_PROBLEM DETAILS_.
The expected output is the first line of the data below and every line after it, up to and including the line containing "field NUL (R110). -/", each reproduced exactly.

- Opening Delimiter -

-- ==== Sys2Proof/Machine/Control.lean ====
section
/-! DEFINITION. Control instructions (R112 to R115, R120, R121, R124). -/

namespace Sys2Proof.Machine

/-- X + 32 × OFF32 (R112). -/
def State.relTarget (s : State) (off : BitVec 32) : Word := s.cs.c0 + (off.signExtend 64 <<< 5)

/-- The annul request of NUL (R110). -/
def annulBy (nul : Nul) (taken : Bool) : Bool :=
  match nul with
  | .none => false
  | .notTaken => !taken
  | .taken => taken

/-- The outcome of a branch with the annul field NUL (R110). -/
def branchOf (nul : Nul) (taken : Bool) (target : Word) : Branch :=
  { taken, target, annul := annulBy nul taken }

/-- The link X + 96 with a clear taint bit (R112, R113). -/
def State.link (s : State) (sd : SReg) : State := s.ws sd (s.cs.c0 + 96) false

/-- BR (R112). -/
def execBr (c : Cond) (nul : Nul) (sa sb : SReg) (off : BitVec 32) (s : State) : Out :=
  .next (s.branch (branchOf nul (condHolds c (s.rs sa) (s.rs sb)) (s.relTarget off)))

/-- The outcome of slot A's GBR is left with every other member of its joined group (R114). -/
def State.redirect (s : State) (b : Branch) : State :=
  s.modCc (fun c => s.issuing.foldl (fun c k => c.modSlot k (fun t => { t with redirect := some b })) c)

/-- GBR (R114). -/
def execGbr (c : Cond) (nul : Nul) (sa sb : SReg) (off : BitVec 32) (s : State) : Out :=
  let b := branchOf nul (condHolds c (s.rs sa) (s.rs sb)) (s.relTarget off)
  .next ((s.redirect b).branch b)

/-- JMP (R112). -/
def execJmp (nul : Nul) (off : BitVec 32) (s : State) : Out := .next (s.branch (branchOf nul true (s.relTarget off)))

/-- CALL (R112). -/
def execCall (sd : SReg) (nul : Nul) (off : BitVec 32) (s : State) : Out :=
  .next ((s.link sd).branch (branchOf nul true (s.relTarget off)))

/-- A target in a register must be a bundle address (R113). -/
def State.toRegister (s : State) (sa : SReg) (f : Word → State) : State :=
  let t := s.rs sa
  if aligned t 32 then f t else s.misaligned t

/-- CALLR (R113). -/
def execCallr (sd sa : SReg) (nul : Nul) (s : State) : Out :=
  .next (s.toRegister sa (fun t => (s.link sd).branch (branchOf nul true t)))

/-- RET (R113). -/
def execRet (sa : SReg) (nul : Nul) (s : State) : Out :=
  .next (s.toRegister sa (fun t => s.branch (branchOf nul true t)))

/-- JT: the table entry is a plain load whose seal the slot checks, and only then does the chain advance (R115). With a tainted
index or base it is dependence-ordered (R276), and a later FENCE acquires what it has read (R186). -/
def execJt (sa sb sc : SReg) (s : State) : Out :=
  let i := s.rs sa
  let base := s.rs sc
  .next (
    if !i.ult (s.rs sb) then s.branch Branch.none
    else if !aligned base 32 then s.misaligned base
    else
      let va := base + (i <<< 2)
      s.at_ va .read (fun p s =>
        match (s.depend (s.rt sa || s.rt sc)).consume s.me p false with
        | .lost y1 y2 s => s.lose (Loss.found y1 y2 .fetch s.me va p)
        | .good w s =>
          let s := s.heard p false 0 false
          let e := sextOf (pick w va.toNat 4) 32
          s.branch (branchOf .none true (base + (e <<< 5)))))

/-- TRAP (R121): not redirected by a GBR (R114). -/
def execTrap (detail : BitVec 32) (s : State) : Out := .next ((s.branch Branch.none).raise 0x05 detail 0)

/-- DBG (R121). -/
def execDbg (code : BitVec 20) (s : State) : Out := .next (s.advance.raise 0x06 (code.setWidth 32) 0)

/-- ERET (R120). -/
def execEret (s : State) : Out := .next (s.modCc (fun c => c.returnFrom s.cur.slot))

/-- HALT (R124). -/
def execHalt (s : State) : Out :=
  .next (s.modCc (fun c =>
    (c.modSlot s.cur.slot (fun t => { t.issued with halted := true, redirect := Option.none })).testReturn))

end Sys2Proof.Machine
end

- Closing Delimiter -

_EXERCISE RESPONSE_.
-- ==== Sys2Proof/Machine/Control.lean ====
section
/-! DEFINITION. Control instructions (R112 to R115, R120, R121, R124). -/

namespace Sys2Proof.Machine

/-- X + 32 × OFF32 (R112). -/
def State.relTarget (s : State) (off : BitVec 32) : Word := s.cs.c0 + (off.signExtend 64 <<< 5)

/-- The annul request of NUL (R110). -/
def annulBy (nul : Nul) (taken : Bool) : Bool :=
  match nul with
  | .none => false
  | .notTaken => !taken
  | .taken => taken

/-- The outcome of a branch with the annul field NUL (R110). -/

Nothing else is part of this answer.